Hi Everyone, I cannot find anything on how to use a keyboard shortcut to find previous AppleScript commands or scroll through commands using the up/down keys like in the Terminal. Is there a way to do this?
Browser: Safari 537.36
Operating System: Mac OS X (10.8)
Hello.
Unfortunately Spotlight, doesn’t see a run script as opened, or spotlight indexing is turned off in the folders where the scripts are stored, otherwise, you could have managed to make a hack that opened a finder window with the most resently used scripts first. You wouldn’t be able to run the scripts from the finder window anyway, so it would be futile anyway.
However, maybe Quicksilver (free app) is something for you then, letting you start out typing the first few characters of the script, after having invoked a hotkey, and set up your script folders for indexing. It may lag if your folder structure is too deep.
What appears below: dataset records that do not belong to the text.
-- ==== Sys2Proof/Laws/Primitives.lean ====
section
/-! SUPPORT. What a bus command, an act and a whole primitive call can do, said once (42_write_engine.md R165 to R167). -/

namespace Sys2Proof.Machine

@[simp] theorem put_blkcnt (r : DebugReg) (v : Word) (d : Debug) : (d.put r v).blkcnt = d.blkcnt := by cases r <;> rfl

/-- A write of one debug register leaves the others. -/
theorem get_put_of_ne {r r' : DebugReg} (h : r' ≠ r) (v : Word) (d : Debug) : (d.put r' v).get r = d.get r := by
  cases r <;> cases r' <;> first | rfl | exact absurd rfl h

/-- The six registers and `DBG_BLKCNT` are all there are. -/
theorem debug_ext {d d' : Debug} (hb : d.blkcnt = d'.blkcnt) (h : ∀ r, d.get r = d'.get r) : d = d' := by
  have h8 : ∀ x y : Byte, x.setWidth 32 = y.setWidth 32 → x = y := by
    intro x y e
    have := congrArg BitVec.toNat e
    simp only [BitVec.toNat_setWidth] at this
    exact BitVec.eq_of_toNat_eq (by omega)
  cases d
  cases d'
  simp only [Debug.mk.injEq]
  exact ⟨hb, h .lastAddr, h8 _ _ (h .lastExp), h8 _ _ (h .lastRb), h .dup, h .extra, h .sync⟩

/-- What the acts of a primitive leave alone, whatever they are, with the events `es` they show: no call and no returned bit. -/
structure ActsFrame (s t : State) (es : List Event) : Prop where
  board : t.board = s.board
  profile : t.profile = s.profile
  buf : t.port.buf = s.port.buf
  opl : t.port.opl = s.port.opl
  ok : t.res.ok = s.res.ok
  begun : t.addr.aBegun = s.addr.aBegun
  we : t.we = s.we
  blkcnt : t.dbg.blkcnt = s.dbg.blkcnt
  pending : t.pending = s.pending
  inputs : t.inputs = s.inputs
  oracle : t.oracle = s.oracle
  trace : t.trace = s.trace ++ es
  calls : callsOf es = []
  rets : retsOf es = []

theorem ActsFrame.refl (s : State) : ActsFrame s s [] := by constructor <;> simp

theorem ActsFrame.trans {s t v : State} {es es' : List Event} (h : ActsFrame s t es) (h' : ActsFrame t v es') :
    ActsFrame s v (es ++ es') where
  board := h'.board.trans h.board
  profile := h'.profile.trans h.profile
  buf := h'.buf.trans h.buf
  opl := h'.opl.trans h.opl
  ok := h'.ok.trans h.ok
  begun := h'.begun.trans h.begun
  we := h'.we.trans h.we
  blkcnt := h'.blkcnt.trans h.blkcnt
  pending := h'.pending.trans h.pending
  inputs := h'.inputs.trans h.inputs
  oracle := h'.oracle.trans h.oracle
  trace := by rw [h'.trace, h.trace, List.append_assoc]
  calls := by rw [callsOf_append, h.calls, h'.calls]; rfl
  rets := by rw [retsOf_append, h.rets, h'.rets]; rfl

theorem OnlyAddr.actsFrame {s t : State} (h : OnlyAddr s t) : ∃ es, ActsFrame s t es := by
  obtain ⟨u, n, es, rfl, hb, he⟩ := h
  exact ⟨es, by constructor <;> first | rfl | exact hb | exact callsOf_pinLevel he | exact retsOf_pinLevel he⟩

theorem actsFrame_issue (i : Instr) (s : State) : ActsFrame s (s.issue i) [] := by constructor <;> simp

/-- All that a bus command can do: it goes on within its frame, or it stops where the spec leaves it undefined, with nothing done but
the ports written; it never fails. -/
theorem busRun_cases (c : BusCmd) (s : State) :
    (∃ t es, busRun c s = .going t ∧ ActsFrame s t es) ∨ ∃ r t, busRun c s = .stopped r t ∧ ActsFrame s t [] := by
  cases c with
  | aset a =>
    have h0 := actsFrame_issue (.aset a) s
    rcases asetRun_cases a (s.issue (.aset a)) with ⟨-, e⟩ | ⟨-, -, e⟩ | ⟨-, -, e⟩
    · exact .inr ⟨_, _, e, h0⟩
    · exact .inr ⟨_, _, e, h0⟩
    · obtain ⟨es, h⟩ := (onlyAddr_present a (s.issue (.aset a))).actsFrame
      exact .inl ⟨_, _, e, h0.trans h⟩
  | dmode d =>
    cases d with
    | input => exact .inl ⟨_, [.dataMode .input], rfl, by constructor <;> rfl⟩
    | output => exact .inl ⟨_, [.dataMode .output], rfl, by constructor <;> rfl⟩
  | dread =>
    by_cases h : (s.issue .dread).data.mode = .input
    · exact .inl ⟨_, [.sample (s.issue .dread).nextEnv], if_pos h, by constructor <;> rfl⟩
    · exact .inr ⟨_, _, if_neg h, actsFrame_issue _ s⟩
  | dwrite v =>
    by_cases h : (s.issue (.dwrite v)).data.mode = .output
    · have hp : ∀ e ∈ orderBy (busEvents s.board.dataPinMap v).length (Config.freeOrder s.free) (busEvents s.board.dataPinMap v),
          ∃ p b, e = .pin p b := by
        intro e he
        have := mem_orderBy.mp he
        simp only [busEvents, List.mem_map] at this
        obtain ⟨i, -, rfl⟩ := this
        exact ⟨_, _, rfl⟩
      refine .inl ⟨_, orderBy (busEvents s.board.dataPinMap v).length (Config.freeOrder s.free) (busEvents s.board.dataPinMap v),
        if_pos h, ?_⟩
      constructor <;> first | rfl | exact callsOf_pins hp | exact retsOf_pins hp
    · exact .inr ⟨_, _, if_neg h, actsFrame_issue _ s⟩

theorem actRun_cases (x : PrimAct) (s : State) :
    (∃ t es, actRun x s = .going t ∧ ActsFrame s t es) ∨ ∃ r t, actRun x s = .stopped r t ∧ ActsFrame s t [] := by
  cases x with
  | bus c => exact busRun_cases c s
  | debug r v => exact .inl ⟨_, [], rfl, by constructor <;> simp⟩

theorem actsRun_cases (xs : List PrimAct) (s : State) :
    (∃ t es, actsRun xs s = .going t ∧ ActsFrame s t es) ∨ ∃ r t es, actsRun xs s = .stopped r t ∧ ActsFrame s t es := by
  induction xs generalizing s with
  | nil => exact .inl ⟨s, [], rfl, .refl s⟩
  | cons x rest ih =>
    rcases actRun_cases x s with ⟨t, es, e, h⟩ | ⟨r, t, e, h⟩
    · rcases ih t with ⟨v, es', e', h'⟩ | ⟨r, v, es', e', h'⟩
      · exact .inl ⟨v, es ++ es', by simp [actsRun, e, e'], h.trans h'⟩
      · exact .inr ⟨r, v, es ++ es', by simp [actsRun, e, e'], h.trans h'⟩
    · exact .inr ⟨r, t, [], by simp [actsRun, e], h⟩

/-- What a whole call leaves alone, with the call `c` and the bit it returned. -/
structure CallFrame (s t : State) (c : Event) (ok : Bool) : Prop where
  board : t.board = s.board
  profile : t.profile = s.profile
  buf : t.port.buf = s.port.buf
  opl : t.port.opl = s.port.opl
  resOk : t.res.ok = s.res.ok
  begun : t.addr.aBegun = s.addr.aBegun
  we : t.we = s.we
  blkcnt : t.dbg.blkcnt = s.dbg.blkcnt
  pending : t.pending = s.pending
  inputs : t.inputs = s.inputs
  oracle : t.oracle = s.oracle.tail
  bit : s.nextAnswer.ok = ok
  trace : ∃ es, t.trace = s.trace ++ (c :: es ++ [.ret ok]) ∧ callsOf es = [] ∧ retsOf es = []

/-- All that a primitive call can do (42_write_engine.md R163, R165). -/
theorem callPrimitive_cases (c : Event) (s : State) :
    (∃ t, callPrimitive c s = .going t ∧ CallFrame s t c true) ∨
    (∃ t, callPrimitive c s = .failed t ∧ CallFrame s t c false) ∨
    ∃ r t, callPrimitive c s = .stopped r t ∧ t.oracle = s.oracle.tail ∧ ∃ es, t.trace = s.trace ++ c :: es ∧ callsOf es = [] := by
  rcases actsRun_cases s.nextAnswer.acts (s.callOut c) with ⟨t, es, e, h⟩ | ⟨r, t, es, e, h⟩
  · have frame : ∀ b, s.nextAnswer.ok = b → CallFrame s (t.emit [.ret b]) c b := fun b hb =>
      { board := h.board, profile := h.profile, buf := h.buf, opl := h.opl, resOk := h.ok, begun := h.begun, we := h.we,
        blkcnt := h.blkcnt, pending := h.pending, inputs := h.inputs,
        oracle := h.oracle, bit := hb, trace := ⟨es, by simp [h.trace], h.calls, h.rets⟩ }
    cases hb : s.nextAnswer.ok with
    | true => exact .inl ⟨_, by simp [callPrimitive, e, hb, returnBit], frame true hb⟩
    | false => exact .inr (.inl ⟨_, by simp [callPrimitive, e, hb, returnBit], frame false hb⟩)
  · exact .inr (.inr ⟨r, t, by simp [callPrimitive, e], h.oracle, es, by simp [h.trace], h.calls⟩)

theorem callsOf_call {c : Event} (hc : c.isCall = true) {es : List Event} (h : callsOf es = []) (b : Bool) :
    callsOf (c :: es ++ [.ret b]) = [c] := by
  rw [List.cons_append, callsOf, List.filter_cons_of_pos hc, ← callsOf, callsOf_append, h]
  rfl

theorem retsOf_call {c : Event} (hc : c.isCall = true) {es : List Event} (h : retsOf es = []) (b : Bool) :
    retsOf (c :: es ++ [.ret b]) = [b] := by
  cases c <;> simp_all [Event.isCall, retsOf]

end Sys2Proof.Machine
end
Another possibility is to install Fast Scripts I am not sure if that can be operated quickly to show the menu, but you could make a hack that would invoke the various keypresses from an Automator action that would show you the list of the most recent used scripts (from the menu). Fastscripts also allow you to assign shortcuts to scripts without going thru the hurdles of creating an Automator service to assign a shortcut key to.
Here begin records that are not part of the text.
/-- An act other than a `DMODE` leaves `D_MODE`. -/
theorem actRun_keeps_mode {y : PrimAct} (hy : ∀ d, y ≠ .bus (.dmode d)) (s : State) :
    (actRun y s).state.data.mode = s.data.mode := by
  cases y with
  | debug r v => rfl
  | bus c =>
    cases c with
    | aset a => exact congrArg (·.data.mode) (onlyAddr_aset a (s.issue (.aset a))).frame
    | dmode d => exact absurd rfl (hy d)
    | dread =>
      by_cases hm : (s.issue .dread).data.mode = .input
      · rw [actRun, busRun, dreadRun_input hm]
        rfl
      · rw [actRun, busRun, dreadRun_other hm]
        rfl
    | dwrite v =>
      by_cases hm : (s.issue (.dwrite v)).data.mode = .output
      · rw [actRun, busRun, dwriteRun_output v hm]
        exact hm.symm
      · rw [actRun, busRun, dwriteRun_other v hm]
        rfl

theorem mode_keptQuietly : KeptQuietly (fun x => Answer.setsMode x = false) fun s t => t.data.mode = s.data.mode where
  refl _ := rfl
  trans _ _ _ h h' := h'.trans h
  present a s := by rw [(onlyAddr_present a s).frame]
  count _ := rfl
  we _ _ := rfl
  callOut _ _ := rfl
  ret _ _ := rfl
  endWrite _ _ := rfl
  act x hx y hy s := actRun_keeps_mode (fun d hd => List.any_eq_false.mp hx _ (hd ▸ hy) rfl) s

/-- Only `ABEGIN` moves `A_BEGUN` (10_state.md R22). -/
theorem exec_begun {i : Instr} {s t : State} (h : exec i s = .next t) (hne : t.addr.aBegun ≠ s.addr.aBegun) : i = .abegin := by
  cases hi : isWdata i with
  | true =>
    cases i with
    | wdata a l => exact absurd (execWdata_frame h).begun hne
    | _ => cases hi
  | false =>
    by_contra hab
    exact hne ((exec_frame hi h).begun hab)

/-- `ABEGIN` ends with `A_BEGUN = 1`. -/
theorem exec_abegin_begun {s t : State} (h : exec .abegin s = .next t) : t.addr.aBegun = true := by
  have h := instrRun_of_next rfl h
  rcases abeginRun_cases s with ⟨-, e⟩ | ⟨-, e⟩ <;> rw [instrRun, e] at h <;> cases h
  exact begun_aBegun ..

/-- A command that moves `D_MODE` is a `DMODE`, or a `WDATA` that showed the switch. -/
theorem exec_mode {i : Instr} {s t : State} (h : exec i s = .next t) (hne : t.data.mode ≠ s.data.mode) :
    (∃ d, i = .dmode d ∧ t.data.mode = modeOf d) ∨ (isWdata i = true ∧ .dataMode t.data.mode ∈ eventsSince s t) := by
  cases hi : isWdata i with
  | true => exact .inr ⟨rfl, (exec_announced h).2.resolve_left hne⟩
  | false =>
    by_cases hd : ∃ d, i = .dmode d
    · obtain ⟨d, rfl⟩ := hd
      refine .inl ⟨d, rfl, ?_⟩
      cases d <;> cases h <;> rfl
    · exact absurd ((exec_frame hi h).mode fun d e => hd ⟨d, e⟩) hne

/-- The idle core moves `A_BEGUN` and `D_MODE` by a reset only. -/
theorem idleStep_flags {s : State} (hp : s.pending = .idle) :
    ((idleStep s).addr.aBegun = s.addr.aBegun ∧ (idleStep s).data.mode = s.data.mode) ∨
    ((idleStep s).addr.aBegun = false ∧ wasReset s (idleStep s)) := by
  obtain e | ⟨rest, p, pend, e, -⟩ | ⟨rest, hi, e⟩ | ⟨rest, d, e⟩ := idleStep_cases s <;> rw [e]
  · exact .inl ⟨rfl, rfl⟩
  · exact .inl ⟨rfl, rfl⟩
  · refine .inr ⟨(resetFrom_hardReset _).begun, .inl ⟨hp, rest, hi⟩, [], ?_⟩
    rw [hardReset_trace, List.append_nil]
  · exact .inl ⟨rfl, rfl⟩

theorem wasReset_cutAt {s v : State} {n : Nat} (hp : s.pending = .commandCutAt n) : wasReset s (cutAt n s.taken v) :=
  ⟨.inr ⟨n, hp⟩, _, cutAt_trace n s.taken v⟩

/-- Settles O45: for each kind of step, who moves the two flags; inside a `WDATA` the trace announces a new `D_MODE`, and the
script says whether there is a `DMODE`. -/
theorem modeFlagsHaveTheirWriters : Obligations.ModeFlagsHaveTheirWriters := by
  refine ⟨fun s t h => ?_, fun _ _ _ _ => mode_keptQuietly.wdata⟩
  obtain ⟨hp, rfl⟩ | ⟨i, hp, hd, hi⟩ | ⟨n, i, hp, rfl⟩ := step_next h
  · obtain ⟨hb, hm⟩ | ⟨hb, hr⟩ := idleStep_flags hp
    · exact ⟨fun h0 h1 => by simp [hb, h0] at h1, fun h1 h0 => by simp [hb, h1] at h0, fun hne => absurd hm hne⟩
    · exact ⟨fun _ h1 => by simp [hb] at h1, fun _ _ => hr, fun _ => .inl hr⟩
  · refine ⟨fun h0 h1 => ?_, fun h1 h0 => ?_, fun hne => .inr ⟨i, hp, hd, exec_mode (s := s.taken) hi hne⟩⟩
    · obtain rfl := exec_begun hi (by simp [h0, h1])
      exact ⟨hp, hd⟩
    · obtain rfl := exec_begun hi (by simp [h0, h1])
      simp [exec_abegin_begun hi] at h0
  · have hr := wasReset_cutAt (v := (instrRun i s.taken).state) hp
    exact ⟨fun _ h1 => by simp [(resetFrom_cutAt n _ _).begun] at h1, fun _ _ => hr, fun _ => .inl hr⟩

/-! ### The frame of WDATA (10_state.md section 9) -/

/-- What moves while the primitives only answer: the AddressBus unit, the engine, the counter of calls, the answers. -/
structure QuietFrame (s t : State) : Prop where
  port : t.port = s.port
  data : t.data = s.data
  resData : t.res.data = s.res.data
  env : t.env = s.env
  dbg : t.dbg = { s.dbg with blkcnt := t.dbg.blkcnt }

theorem quietFrame_keptQuietly : KeptQuietly (fun x => Answer.quiet x = true) QuietFrame where
  refl _ := by constructor <;> rfl
  trans _ _ _ h h' := ⟨h'.port.trans h.port, h'.data.trans h.data, h'.resData.trans h.resData, h'.env.trans h.env, by
    rw [h'.dbg, h.dbg]⟩
  present a s := by
    rw [(onlyAddr_present a s).frame]
    constructor <;> rfl
  count _ := by constructor <;> rfl
  we _ _ := by constructor <;> rfl
  callOut _ _ := by constructor <;> rfl
  ret _ _ := by constructor <;> rfl
  endWrite _ _ := by constructor <;> rfl
  act x hx y hy _ := by
    rw [List.isEmpty_iff.mp hx] at hy
    cases hy

/-- Settles O37: the frame of the engine holds whatever the primitives do; the rest is kept where the scripted answers have no
acts. -/
theorem wdataFrame : Obligations.WdataFrame := by
  refine ⟨fun s t a l h => ?_, fun s t a l hlen hq h => ?_⟩
  · have hf := execWdata_frame h
    refine ⟨hf.buf, hf.opl, hf.begun, ?_⟩
    rw [← hf.board, ← hf.profile, ← hf.pending, ← hf.inputs]
  · obtain ⟨hport, hdata, hres, henv, hdbg⟩ := quietFrame_keptQuietly.wdata h hlen (List.all_eq_true.mp hq)
    obtain ⟨v, es, hf, ht, htrace, -⟩ := execWdata_cases h
    refine ⟨hport, hdata, hres, henv, hdbg, ?_⟩
    rw [eventsSince_of_append htrace, ht]
    exact hf.oracle

end Sys2Proof.Machine

namespace Sys2Proof.Machine

/-! ### Two runs: what every piece respects, every command respects -/

/-- A relation between states that every piece of every command but the two diagnostics respects. -/
structure RespectedCommand (E : State → State → Prop) : Prop extends Respected E where
  abegin : ∀ s t, E s t → Run.Related E (abeginRun s) (abeginRun t)
  endWrite : ∀ ok s t, E s t → E (endWrite ok s) (endWrite ok t)

theorem RespectedCommand.instr {E : State → State → Prop} (k : RespectedCommand E) {i : Instr} (hrst : i ≠ .dbgrst)
    (hprint : i ≠ .dbgprint) {s t : State} (h : E s t) : Run.Related E (instrRun i s) (instrRun i t) := by
  cases i with
  | abegin => exact k.abegin s t h
  | aset a => exact k.aset a h
  | dmode d => exact k.dmode d s t h
  | dread => exact k.dread s t h
  | dwrite v => exact k.dwrite v s t h
  | wdata a l => exact k.wdata k.endWrite a l h
  | dbgrst => exact absurd rfl hrst
  | dbgprint => exact absurd rfl hprint

/-- Two runs behind one guard, as those of `DREAD` and `DWRITE` (41_data_bus.md R143). -/
theorem related_guard {E : State → State → Prop} {c : Prop} [Decidable c] {why : Refusal} {s t s' t' : State} (h : E s t)
    (h' : E s' t') : Run.Related E (if c then .going s' else .stopped why s) (if c then .going t' else .stopped why t) := by
  split
  · exact h'
  · exact ⟨rfl, h⟩

theorem Unseen.related_abegin {f : State → State} (k : Unseen f) {E : State → State → Prop} (hf : ∀ s, E s (f s)) (s : State) :
    Run.Related E (Machine.abeginRun s) (Machine.abeginRun (f s)) := by
  obtain ⟨t, e, e'⟩ | ⟨e, e'⟩ := k.abeginRun s <;> rw [e, e']
  · exact hf t
  · exact ⟨rfl, hf s⟩

/-! ### The debug registers (43_diagnostics.md R192) -/

/-- The two states agree on everything but the debug registers. -/
def SameButDebug (s t : State) : Prop := ∃ d, t = s.setDbg d

theorem unseen_setDbg (d : Debug) : Unseen fun s => s.setDbg d := by constructor <;> intros <;> rfl

theorem sameButDebug_respected : RespectedCommand SameButDebug where
  begun := by rintro s _ ⟨d, rfl⟩; rfl
  block := by rintro s _ ⟨d, rfl⟩; rfl
  buf := by rintro s _ ⟨d, rfl⟩; rfl
  we := by rintro s _ ⟨d, rfl⟩; rfl
  answer := by rintro s _ ⟨d, rfl⟩; rfl
  present := by rintro a s _ ⟨d, rfl⟩; exact ⟨d, (unseen_setDbg d).present a s⟩
  dmode := by rintro (_ | _) s _ ⟨d, rfl⟩ <;> exact ⟨d, rfl⟩
  dread := by rintro s _ ⟨d, rfl⟩; exact related_guard (c := s.data.mode = .input) ⟨d, rfl⟩ ⟨d, rfl⟩
  dwrite := by rintro v s _ ⟨d, rfl⟩; exact related_guard (c := s.data.mode = .output) ⟨d, rfl⟩ ⟨d, rfl⟩
  issue := by rintro i s _ ⟨d, rfl⟩; exact ⟨d, rfl⟩
  debug := by rintro r v s _ ⟨d, rfl⟩; exact ⟨d.put r v, rfl⟩
  count := by rintro s _ ⟨d, rfl⟩; exact ⟨d.countBlock, rfl⟩
  setWe := by rintro w s _ ⟨d, rfl⟩; exact ⟨d, rfl⟩
  callOut := by rintro c s _ ⟨d, rfl⟩; exact ⟨d, rfl⟩
  emit := by rintro es s _ ⟨d, rfl⟩; exact ⟨d, rfl⟩
  abegin := by rintro s _ ⟨d, rfl⟩; exact (unseen_setDbg d).related_abegin (fun _ => ⟨d, rfl⟩) s
  endWrite := by rintro ok s _ ⟨d, rfl⟩; exact ⟨d, rfl⟩

/-- An act leaves a debug register unless it is a write of that register. -/
theorem actRun_keeps_debug {r : DebugReg} {y : PrimAct} (hy : ∀ v, y ≠ .debug r v) (s : State) :
    (actRun y s).state.dbg.get r = s.dbg.get r := by
  cases y with
  | debug r' v => exact get_put_of_ne (fun e => hy v (by rw [e])) v s.dbg
  | bus c =>
    cases c with
    | aset a => exact congrArg (·.dbg.get r) (onlyAddr_aset a (s.issue (.aset a))).frame
    | dmode d => exact congrArg (·.get r) (onlyData_dmode d (s.issue (.dmode d))).dbg
    | dread => exact congrArg (·.get r) (onlyData_dread (s.issue .dread)).dbg
    | dwrite v => exact congrArg (·.get r) (onlyData_dwrite v (s.issue (.dwrite v))).dbg

theorem debug_keptQuietly (r : DebugReg) :
    KeptQuietly (fun x => Answer.writesDebug r x = false) fun s t => t.dbg.get r = s.dbg.get r where
  refl _ := rfl
  trans _ _ _ h h' := h'.trans h
  present a s := by rw [(onlyAddr_present a s).frame]
  count _ := by cases r <;> rfl
  we _ _ := rfl
  callOut _ _ := rfl
  ret _ _ := rfl
  endWrite _ _ := rfl
  act x hx y hy s := actRun_keeps_debug (fun v e => List.any_eq_false.mp hx (.debug r v) (e ▸ hy) (by simp)) s

/-- Settles O41: the frames of the commands; the script of a `WDATA`; and two runs side by side, which differ in the debug
registers only at every piece (`sameButDebug_respected`). -/
theorem debugRegistersAreSideState : Obligations.DebugRegistersAreSideState := by
  refine ⟨fun s t i hi hrst h => (exec_frame hi h).dbg hrst, fun s t a l r => (debug_keptQuietly r).wdata,
    fun s d i hprint => ?_⟩
  by_cases hrst : i = .dbgrst
  · subst hrst
    rfl
  · rw [exec_eq_finish, exec_eq_finish]
    have h := sameButDebug_respected.instr hrst hprint (s := s) ⟨d, rfl⟩
    obtain ⟨v, w, e, e', d', rfl⟩ | ⟨why, e, e'⟩ := h.finish sameButDebug_respected.endWrite
    · rw [e, e']
      rfl
    · rw [e, e']

/-! ### The parameters no command reads (70_reset_and_hazards.md R246) -/

section

variable (u : Nat) (size twrite : Word) (poll : Bool)

theorem unseen_withUnread : Unseen (State.withUnread u size twrite poll) := by constructor <;> intros <;> rfl

/-- The second state is the first with other values in the four. -/
def SameButUnread (s t : State) : Prop := t = s.withUnread u size twrite poll

variable {u size twrite poll}

theorem sameButUnread_respected : RespectedCommand (SameButUnread u size twrite poll) where
  begun := by rintro s _ rfl; rfl
  block := by rintro s _ rfl; rfl
  buf := by rintro s _ rfl; rfl
  we := by rintro s _ rfl; rfl
  answer := by rintro s _ rfl; rfl
  present := by rintro a s _ rfl; exact (unseen_withUnread u size twrite poll).present a s
  dmode := by rintro d s _ rfl; cases d <;> exact rfl
  dread := by rintro s _ rfl; exact related_guard (c := s.data.mode = .input) rfl rfl
  dwrite := by rintro v s _ rfl; exact related_guard (c := s.data.mode = .output) rfl rfl
  issue := by rintro i s _ rfl; rfl
  debug := by rintro r v s _ rfl; rfl
  count := by rintro s _ rfl; rfl
  setWe := by rintro w s _ rfl; rfl
  callOut := by rintro c s _ rfl; rfl
  emit := by rintro es s _ rfl; rfl
  abegin := by
    rintro s _ rfl
    exact (unseen_withUnread u size twrite poll).related_abegin (E := SameButUnread u size twrite poll) (fun _ => rfl) s
  endWrite := by rintro ok s _ rfl; rfl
I hope this helps and that someone else really knows a more ingeneous way to solve this problem.
Edit
Another solution would be to make a unix script, that sorts the files by access times, and then make up a list with the sort utility, and let you choose the script to run from a list dialog, and run the choosen script through AppleScript runner.
The script could be embedded in an automator service, and that way you’d have easy access to the most recently used scripts.